[Dataset entries]
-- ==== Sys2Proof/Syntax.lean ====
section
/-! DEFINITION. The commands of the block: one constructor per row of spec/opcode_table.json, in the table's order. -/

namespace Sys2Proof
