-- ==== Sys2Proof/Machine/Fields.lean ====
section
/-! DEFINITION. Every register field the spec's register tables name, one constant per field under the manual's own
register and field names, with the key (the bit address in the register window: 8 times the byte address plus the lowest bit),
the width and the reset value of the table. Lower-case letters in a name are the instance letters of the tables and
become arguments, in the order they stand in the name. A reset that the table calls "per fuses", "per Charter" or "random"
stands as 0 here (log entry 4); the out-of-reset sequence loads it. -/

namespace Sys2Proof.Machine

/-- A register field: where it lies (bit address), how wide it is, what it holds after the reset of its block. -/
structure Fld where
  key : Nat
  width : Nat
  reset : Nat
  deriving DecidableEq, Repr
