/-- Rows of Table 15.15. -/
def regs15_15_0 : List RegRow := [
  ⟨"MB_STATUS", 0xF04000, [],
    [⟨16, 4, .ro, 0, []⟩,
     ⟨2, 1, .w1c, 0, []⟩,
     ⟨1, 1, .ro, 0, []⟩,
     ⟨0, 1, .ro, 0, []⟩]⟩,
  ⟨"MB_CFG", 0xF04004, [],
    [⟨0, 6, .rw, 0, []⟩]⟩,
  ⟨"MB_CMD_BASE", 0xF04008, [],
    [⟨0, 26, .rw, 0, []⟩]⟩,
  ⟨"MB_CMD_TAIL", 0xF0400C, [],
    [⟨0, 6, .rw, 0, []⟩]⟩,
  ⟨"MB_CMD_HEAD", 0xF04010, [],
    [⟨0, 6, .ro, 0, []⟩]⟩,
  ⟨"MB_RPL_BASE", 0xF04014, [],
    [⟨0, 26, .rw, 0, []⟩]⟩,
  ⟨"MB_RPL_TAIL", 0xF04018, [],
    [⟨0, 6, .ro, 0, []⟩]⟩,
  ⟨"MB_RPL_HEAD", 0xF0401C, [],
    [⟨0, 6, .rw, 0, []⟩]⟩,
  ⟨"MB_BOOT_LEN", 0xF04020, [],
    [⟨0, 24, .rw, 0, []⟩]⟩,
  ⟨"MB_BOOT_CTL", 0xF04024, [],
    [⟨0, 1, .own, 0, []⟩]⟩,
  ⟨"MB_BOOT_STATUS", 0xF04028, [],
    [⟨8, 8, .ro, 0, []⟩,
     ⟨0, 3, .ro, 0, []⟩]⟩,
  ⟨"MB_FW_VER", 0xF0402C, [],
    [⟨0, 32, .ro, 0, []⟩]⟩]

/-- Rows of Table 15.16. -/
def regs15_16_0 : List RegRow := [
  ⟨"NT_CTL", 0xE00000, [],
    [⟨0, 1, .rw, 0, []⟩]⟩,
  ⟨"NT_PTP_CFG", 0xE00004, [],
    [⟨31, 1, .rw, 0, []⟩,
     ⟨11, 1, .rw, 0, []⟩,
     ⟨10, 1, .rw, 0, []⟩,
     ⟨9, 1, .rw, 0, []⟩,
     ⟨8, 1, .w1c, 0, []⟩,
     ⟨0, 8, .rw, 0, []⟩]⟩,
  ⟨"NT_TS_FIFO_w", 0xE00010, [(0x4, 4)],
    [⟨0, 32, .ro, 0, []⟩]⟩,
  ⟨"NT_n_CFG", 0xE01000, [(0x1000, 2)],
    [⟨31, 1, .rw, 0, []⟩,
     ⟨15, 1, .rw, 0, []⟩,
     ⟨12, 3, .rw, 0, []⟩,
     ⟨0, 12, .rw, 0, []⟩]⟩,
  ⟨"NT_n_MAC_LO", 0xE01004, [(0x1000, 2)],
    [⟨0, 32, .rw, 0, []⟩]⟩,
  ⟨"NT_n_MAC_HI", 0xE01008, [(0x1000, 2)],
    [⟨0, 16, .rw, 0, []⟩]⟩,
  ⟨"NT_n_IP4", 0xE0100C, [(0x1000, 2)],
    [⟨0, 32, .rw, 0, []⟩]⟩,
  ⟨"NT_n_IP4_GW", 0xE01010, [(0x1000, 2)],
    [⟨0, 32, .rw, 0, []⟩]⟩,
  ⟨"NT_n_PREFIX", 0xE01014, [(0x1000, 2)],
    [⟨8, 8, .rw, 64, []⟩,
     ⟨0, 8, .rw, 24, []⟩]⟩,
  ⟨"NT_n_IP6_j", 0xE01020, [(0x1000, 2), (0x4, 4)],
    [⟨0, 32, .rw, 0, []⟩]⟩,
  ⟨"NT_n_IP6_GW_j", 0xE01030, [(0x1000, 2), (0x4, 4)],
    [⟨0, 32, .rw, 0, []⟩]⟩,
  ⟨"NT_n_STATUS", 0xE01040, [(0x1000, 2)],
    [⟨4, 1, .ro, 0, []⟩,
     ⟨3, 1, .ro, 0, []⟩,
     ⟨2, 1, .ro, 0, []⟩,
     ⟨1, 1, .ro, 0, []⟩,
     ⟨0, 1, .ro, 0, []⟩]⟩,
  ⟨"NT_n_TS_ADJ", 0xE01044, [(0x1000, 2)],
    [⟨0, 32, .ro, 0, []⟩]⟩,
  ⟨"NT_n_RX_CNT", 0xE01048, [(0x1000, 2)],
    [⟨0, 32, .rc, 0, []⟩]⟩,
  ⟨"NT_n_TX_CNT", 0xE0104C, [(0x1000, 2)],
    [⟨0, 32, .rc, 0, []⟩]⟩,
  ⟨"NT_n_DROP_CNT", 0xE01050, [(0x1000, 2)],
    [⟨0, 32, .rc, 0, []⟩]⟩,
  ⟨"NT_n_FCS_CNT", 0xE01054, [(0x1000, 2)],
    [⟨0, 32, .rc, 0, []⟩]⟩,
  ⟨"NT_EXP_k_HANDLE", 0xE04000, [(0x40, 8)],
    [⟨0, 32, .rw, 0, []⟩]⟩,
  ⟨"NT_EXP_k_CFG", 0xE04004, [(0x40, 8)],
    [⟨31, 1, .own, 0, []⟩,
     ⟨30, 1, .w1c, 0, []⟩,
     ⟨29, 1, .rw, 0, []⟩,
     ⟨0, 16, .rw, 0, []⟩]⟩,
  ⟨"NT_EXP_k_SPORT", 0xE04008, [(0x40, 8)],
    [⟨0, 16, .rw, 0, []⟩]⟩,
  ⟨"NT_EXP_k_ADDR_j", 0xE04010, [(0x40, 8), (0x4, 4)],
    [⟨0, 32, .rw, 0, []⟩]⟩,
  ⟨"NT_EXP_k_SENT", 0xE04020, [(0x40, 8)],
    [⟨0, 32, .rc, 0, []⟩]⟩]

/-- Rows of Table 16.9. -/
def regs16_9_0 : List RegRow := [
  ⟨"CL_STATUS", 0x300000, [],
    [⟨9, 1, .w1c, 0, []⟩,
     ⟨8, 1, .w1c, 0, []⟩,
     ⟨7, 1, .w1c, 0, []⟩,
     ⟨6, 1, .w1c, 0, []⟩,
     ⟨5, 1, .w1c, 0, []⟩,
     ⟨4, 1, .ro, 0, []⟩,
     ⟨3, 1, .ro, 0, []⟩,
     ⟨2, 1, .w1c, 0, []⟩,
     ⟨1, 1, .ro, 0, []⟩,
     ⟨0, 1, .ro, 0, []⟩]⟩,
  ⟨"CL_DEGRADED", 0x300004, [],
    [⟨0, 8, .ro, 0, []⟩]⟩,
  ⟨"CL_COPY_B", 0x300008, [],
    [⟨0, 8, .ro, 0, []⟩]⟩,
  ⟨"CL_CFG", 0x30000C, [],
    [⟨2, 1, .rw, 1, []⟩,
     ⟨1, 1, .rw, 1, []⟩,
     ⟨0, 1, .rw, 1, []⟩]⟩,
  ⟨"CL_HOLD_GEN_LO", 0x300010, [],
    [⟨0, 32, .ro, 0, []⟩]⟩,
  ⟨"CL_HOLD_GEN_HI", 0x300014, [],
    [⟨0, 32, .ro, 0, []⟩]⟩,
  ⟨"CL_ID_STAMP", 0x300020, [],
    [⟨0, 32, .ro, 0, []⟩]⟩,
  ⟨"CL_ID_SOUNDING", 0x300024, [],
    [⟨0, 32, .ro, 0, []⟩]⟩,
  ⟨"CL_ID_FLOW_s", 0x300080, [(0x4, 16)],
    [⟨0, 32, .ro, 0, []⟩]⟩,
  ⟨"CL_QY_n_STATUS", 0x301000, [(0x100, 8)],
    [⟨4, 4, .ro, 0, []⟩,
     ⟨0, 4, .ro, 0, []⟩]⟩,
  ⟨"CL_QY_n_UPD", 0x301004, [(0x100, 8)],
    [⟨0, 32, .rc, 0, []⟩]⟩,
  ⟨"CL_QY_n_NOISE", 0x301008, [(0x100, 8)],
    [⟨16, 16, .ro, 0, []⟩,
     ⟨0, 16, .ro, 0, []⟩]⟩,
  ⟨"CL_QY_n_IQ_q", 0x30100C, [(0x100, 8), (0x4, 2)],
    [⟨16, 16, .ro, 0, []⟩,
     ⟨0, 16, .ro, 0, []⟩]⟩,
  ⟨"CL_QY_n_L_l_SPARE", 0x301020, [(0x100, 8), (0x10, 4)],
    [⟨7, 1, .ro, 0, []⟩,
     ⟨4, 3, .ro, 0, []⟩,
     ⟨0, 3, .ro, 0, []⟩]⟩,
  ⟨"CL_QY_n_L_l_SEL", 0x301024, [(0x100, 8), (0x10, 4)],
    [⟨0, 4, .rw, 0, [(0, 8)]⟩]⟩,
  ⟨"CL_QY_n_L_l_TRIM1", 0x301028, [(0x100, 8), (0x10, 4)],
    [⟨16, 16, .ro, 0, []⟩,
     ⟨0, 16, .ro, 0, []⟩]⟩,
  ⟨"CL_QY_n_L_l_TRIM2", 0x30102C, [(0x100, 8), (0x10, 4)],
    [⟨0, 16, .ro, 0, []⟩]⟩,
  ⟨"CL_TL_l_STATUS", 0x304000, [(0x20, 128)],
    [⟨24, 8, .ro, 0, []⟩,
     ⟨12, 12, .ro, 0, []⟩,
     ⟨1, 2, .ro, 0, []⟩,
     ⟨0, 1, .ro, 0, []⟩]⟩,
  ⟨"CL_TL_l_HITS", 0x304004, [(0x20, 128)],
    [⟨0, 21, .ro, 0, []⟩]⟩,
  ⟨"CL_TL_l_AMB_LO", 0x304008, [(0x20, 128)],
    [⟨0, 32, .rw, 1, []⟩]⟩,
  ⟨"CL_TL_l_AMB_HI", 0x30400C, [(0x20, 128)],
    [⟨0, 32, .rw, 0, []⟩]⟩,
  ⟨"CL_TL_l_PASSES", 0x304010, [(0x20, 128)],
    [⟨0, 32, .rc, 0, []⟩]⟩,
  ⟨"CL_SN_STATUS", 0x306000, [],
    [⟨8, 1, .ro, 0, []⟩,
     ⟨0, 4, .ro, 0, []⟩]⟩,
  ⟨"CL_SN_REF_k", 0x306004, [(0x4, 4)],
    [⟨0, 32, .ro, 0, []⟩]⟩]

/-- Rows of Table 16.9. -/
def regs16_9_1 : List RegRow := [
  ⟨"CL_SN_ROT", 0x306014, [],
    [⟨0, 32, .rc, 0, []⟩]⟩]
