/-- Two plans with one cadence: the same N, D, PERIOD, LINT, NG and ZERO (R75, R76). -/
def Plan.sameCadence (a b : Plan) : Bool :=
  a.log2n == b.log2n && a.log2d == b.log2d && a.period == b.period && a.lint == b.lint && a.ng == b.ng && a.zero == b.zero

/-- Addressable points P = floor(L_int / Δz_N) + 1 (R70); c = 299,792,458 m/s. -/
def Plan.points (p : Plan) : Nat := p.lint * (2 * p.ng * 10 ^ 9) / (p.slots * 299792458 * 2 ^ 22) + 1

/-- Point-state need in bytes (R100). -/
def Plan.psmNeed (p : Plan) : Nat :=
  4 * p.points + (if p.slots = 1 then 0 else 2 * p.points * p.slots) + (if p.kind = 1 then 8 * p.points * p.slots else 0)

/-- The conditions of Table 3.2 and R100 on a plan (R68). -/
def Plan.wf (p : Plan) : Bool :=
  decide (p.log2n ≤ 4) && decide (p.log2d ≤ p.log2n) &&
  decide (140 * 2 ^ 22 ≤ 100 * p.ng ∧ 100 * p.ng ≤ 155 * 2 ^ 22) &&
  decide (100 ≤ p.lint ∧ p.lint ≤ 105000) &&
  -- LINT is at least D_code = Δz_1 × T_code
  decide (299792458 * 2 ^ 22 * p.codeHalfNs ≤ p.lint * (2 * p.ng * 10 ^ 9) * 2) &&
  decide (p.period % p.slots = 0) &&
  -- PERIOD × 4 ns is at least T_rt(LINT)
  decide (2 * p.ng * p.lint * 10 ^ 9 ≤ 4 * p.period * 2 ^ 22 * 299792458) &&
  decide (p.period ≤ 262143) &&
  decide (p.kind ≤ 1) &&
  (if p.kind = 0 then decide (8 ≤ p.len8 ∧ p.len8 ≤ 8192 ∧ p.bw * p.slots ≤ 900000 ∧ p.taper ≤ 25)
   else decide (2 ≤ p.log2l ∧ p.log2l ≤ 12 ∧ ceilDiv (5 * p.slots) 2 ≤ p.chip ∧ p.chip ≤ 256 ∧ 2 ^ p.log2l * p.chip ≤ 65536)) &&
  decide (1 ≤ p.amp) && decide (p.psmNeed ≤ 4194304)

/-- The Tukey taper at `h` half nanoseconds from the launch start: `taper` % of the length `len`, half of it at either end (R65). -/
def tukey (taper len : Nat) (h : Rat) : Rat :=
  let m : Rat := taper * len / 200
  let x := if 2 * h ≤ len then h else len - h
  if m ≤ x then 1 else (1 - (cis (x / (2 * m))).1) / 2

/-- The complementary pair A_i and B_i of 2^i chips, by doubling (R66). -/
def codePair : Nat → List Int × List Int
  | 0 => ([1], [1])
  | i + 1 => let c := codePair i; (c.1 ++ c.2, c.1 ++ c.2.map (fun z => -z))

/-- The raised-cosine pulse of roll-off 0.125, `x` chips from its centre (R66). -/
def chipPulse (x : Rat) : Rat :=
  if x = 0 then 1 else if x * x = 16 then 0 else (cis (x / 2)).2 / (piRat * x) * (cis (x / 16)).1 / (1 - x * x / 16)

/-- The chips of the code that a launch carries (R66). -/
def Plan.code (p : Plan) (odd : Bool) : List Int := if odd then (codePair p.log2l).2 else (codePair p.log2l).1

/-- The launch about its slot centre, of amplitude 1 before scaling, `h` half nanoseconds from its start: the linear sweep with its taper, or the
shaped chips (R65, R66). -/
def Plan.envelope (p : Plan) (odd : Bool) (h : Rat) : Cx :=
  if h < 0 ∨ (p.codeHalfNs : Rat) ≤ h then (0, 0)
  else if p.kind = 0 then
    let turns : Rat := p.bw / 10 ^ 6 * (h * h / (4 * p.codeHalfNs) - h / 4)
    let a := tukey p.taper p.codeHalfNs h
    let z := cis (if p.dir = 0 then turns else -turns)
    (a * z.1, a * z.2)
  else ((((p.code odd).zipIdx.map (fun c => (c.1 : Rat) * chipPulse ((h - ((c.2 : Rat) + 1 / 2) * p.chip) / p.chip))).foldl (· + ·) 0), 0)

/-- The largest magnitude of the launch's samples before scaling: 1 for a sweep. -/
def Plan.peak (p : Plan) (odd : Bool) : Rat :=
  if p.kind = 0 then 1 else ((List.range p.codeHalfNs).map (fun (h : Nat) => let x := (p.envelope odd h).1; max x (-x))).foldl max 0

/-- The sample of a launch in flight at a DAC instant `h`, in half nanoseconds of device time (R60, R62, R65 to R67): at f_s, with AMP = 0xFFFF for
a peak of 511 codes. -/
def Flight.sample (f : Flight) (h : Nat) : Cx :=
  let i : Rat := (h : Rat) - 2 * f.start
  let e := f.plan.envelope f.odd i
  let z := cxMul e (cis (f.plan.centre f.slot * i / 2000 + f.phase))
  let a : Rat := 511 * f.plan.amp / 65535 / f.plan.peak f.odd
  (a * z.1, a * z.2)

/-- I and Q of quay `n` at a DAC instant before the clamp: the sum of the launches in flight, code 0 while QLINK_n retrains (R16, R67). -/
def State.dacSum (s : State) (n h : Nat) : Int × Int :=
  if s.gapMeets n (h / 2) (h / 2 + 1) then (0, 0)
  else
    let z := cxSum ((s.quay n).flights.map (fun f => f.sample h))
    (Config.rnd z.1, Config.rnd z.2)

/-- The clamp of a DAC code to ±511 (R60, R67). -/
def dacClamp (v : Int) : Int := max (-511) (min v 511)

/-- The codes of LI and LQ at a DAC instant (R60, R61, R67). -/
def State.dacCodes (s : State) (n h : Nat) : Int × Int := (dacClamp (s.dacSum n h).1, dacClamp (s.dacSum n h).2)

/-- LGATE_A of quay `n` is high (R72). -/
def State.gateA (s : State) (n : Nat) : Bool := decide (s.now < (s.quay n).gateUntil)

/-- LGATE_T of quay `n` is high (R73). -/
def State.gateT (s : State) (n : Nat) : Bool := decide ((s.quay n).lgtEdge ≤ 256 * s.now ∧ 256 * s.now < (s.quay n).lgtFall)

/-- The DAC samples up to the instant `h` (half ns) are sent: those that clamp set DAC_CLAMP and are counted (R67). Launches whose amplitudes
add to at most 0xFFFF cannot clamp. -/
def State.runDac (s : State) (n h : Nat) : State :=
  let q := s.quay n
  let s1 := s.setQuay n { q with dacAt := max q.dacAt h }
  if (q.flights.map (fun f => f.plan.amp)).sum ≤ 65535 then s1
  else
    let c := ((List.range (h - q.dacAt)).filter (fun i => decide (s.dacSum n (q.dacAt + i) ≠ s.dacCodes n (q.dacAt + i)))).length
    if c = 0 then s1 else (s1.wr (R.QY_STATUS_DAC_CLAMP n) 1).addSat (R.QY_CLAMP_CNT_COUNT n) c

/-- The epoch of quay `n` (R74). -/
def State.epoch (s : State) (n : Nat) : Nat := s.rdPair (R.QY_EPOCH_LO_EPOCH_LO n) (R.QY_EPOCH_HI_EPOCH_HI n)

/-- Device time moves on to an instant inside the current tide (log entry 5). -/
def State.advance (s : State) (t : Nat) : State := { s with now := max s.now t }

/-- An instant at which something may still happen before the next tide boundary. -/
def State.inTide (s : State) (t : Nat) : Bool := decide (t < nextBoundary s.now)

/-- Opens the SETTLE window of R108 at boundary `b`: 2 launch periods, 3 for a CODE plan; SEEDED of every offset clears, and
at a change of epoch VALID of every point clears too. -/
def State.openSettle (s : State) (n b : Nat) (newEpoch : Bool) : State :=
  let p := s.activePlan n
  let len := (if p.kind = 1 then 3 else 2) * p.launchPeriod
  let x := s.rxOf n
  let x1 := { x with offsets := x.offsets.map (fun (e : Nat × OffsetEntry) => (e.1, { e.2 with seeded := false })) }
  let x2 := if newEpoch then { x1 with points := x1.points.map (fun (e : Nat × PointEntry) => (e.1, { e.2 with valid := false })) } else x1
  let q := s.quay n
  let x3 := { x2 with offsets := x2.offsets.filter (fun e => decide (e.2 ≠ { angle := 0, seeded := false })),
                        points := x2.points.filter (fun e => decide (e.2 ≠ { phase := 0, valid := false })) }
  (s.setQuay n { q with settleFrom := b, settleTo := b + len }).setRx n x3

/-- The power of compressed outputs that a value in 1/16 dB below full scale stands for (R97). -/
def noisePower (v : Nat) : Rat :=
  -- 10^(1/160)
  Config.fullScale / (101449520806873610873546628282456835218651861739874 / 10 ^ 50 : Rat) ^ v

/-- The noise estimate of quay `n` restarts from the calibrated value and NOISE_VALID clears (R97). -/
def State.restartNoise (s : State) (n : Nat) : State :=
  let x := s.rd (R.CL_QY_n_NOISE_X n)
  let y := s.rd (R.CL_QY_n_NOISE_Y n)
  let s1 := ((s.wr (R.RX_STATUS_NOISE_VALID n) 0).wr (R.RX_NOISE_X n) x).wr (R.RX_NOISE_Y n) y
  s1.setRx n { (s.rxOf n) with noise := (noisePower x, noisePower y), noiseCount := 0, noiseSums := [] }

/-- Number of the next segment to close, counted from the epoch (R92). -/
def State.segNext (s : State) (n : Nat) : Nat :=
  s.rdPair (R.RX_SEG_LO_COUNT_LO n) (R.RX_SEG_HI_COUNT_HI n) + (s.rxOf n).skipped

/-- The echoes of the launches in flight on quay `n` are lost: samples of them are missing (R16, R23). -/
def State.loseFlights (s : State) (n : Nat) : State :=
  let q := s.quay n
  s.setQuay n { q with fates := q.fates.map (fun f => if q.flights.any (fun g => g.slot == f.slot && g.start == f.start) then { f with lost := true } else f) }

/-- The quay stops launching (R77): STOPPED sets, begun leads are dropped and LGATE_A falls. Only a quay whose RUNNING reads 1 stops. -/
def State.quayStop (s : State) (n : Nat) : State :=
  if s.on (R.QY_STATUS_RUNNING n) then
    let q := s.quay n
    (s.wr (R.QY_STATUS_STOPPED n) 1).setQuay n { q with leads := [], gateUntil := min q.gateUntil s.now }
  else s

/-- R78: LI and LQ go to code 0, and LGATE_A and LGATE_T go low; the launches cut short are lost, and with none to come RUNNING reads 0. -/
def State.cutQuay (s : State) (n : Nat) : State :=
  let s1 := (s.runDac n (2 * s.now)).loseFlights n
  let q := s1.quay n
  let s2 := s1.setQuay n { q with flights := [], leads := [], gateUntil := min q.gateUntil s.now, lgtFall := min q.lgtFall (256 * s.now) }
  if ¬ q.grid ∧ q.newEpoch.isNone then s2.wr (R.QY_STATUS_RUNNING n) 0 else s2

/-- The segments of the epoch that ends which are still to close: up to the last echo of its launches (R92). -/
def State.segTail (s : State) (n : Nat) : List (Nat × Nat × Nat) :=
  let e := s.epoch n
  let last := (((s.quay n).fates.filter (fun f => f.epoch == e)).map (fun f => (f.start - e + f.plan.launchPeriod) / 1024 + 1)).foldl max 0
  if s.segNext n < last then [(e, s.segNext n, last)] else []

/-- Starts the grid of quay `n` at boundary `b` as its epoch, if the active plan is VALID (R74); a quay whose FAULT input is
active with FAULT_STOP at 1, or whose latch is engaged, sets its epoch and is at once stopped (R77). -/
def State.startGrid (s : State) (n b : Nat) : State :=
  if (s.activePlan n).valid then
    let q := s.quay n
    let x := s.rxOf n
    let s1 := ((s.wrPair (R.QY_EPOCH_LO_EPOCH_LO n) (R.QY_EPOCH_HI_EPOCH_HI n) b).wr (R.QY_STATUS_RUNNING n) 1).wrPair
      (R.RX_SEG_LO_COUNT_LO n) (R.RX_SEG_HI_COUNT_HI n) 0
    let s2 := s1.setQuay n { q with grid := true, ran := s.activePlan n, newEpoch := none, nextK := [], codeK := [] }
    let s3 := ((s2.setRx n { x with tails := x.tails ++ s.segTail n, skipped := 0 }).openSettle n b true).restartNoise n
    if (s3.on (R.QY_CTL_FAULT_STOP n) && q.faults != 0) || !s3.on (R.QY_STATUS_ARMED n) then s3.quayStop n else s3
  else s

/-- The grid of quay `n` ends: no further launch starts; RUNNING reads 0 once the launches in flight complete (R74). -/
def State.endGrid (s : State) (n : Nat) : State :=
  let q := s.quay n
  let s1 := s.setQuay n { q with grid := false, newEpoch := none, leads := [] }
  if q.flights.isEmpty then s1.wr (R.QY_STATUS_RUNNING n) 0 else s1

PROBLEM STATEMENT. Only the lines above, from the first through the one holding "Table 15.15. -/", are to be output, and they must be copied exactly.

RESPONSE.
-- ==== Sys2Proof/Syntax.lean ====
section
/-! DEFINITION. The commands of the block: one constructor per row of spec/opcode_table.json, in the table's order. -/

namespace Sys2Proof
-- ==== Sys2Proof/Machine/Fields.lean ====
section
/-! DEFINITION. Every register field the spec's register tables name, one constant per field under the manual's own
register and field names, with the key (the bit address in the register window: 8 times the byte address plus the lowest bit),
the width and the reset value of the table. Lower-case letters in a name are the instance letters of the tables and
become arguments, in the order they stand in the name. A reset that the table calls "per fuses", "per Charter" or "random"
stands as 0 here (log entry 4); the out-of-reset sequence loads it. -/

namespace Sys2Proof.Machine

/-- A register field: where it lies (bit address), how wide it is, what it holds after the reset of its block. -/
structure Fld where
  key : Nat
  width : Nat
  reset : Nat
  deriving DecidableEq, Repr
/-- Rows of Table 15.15. -/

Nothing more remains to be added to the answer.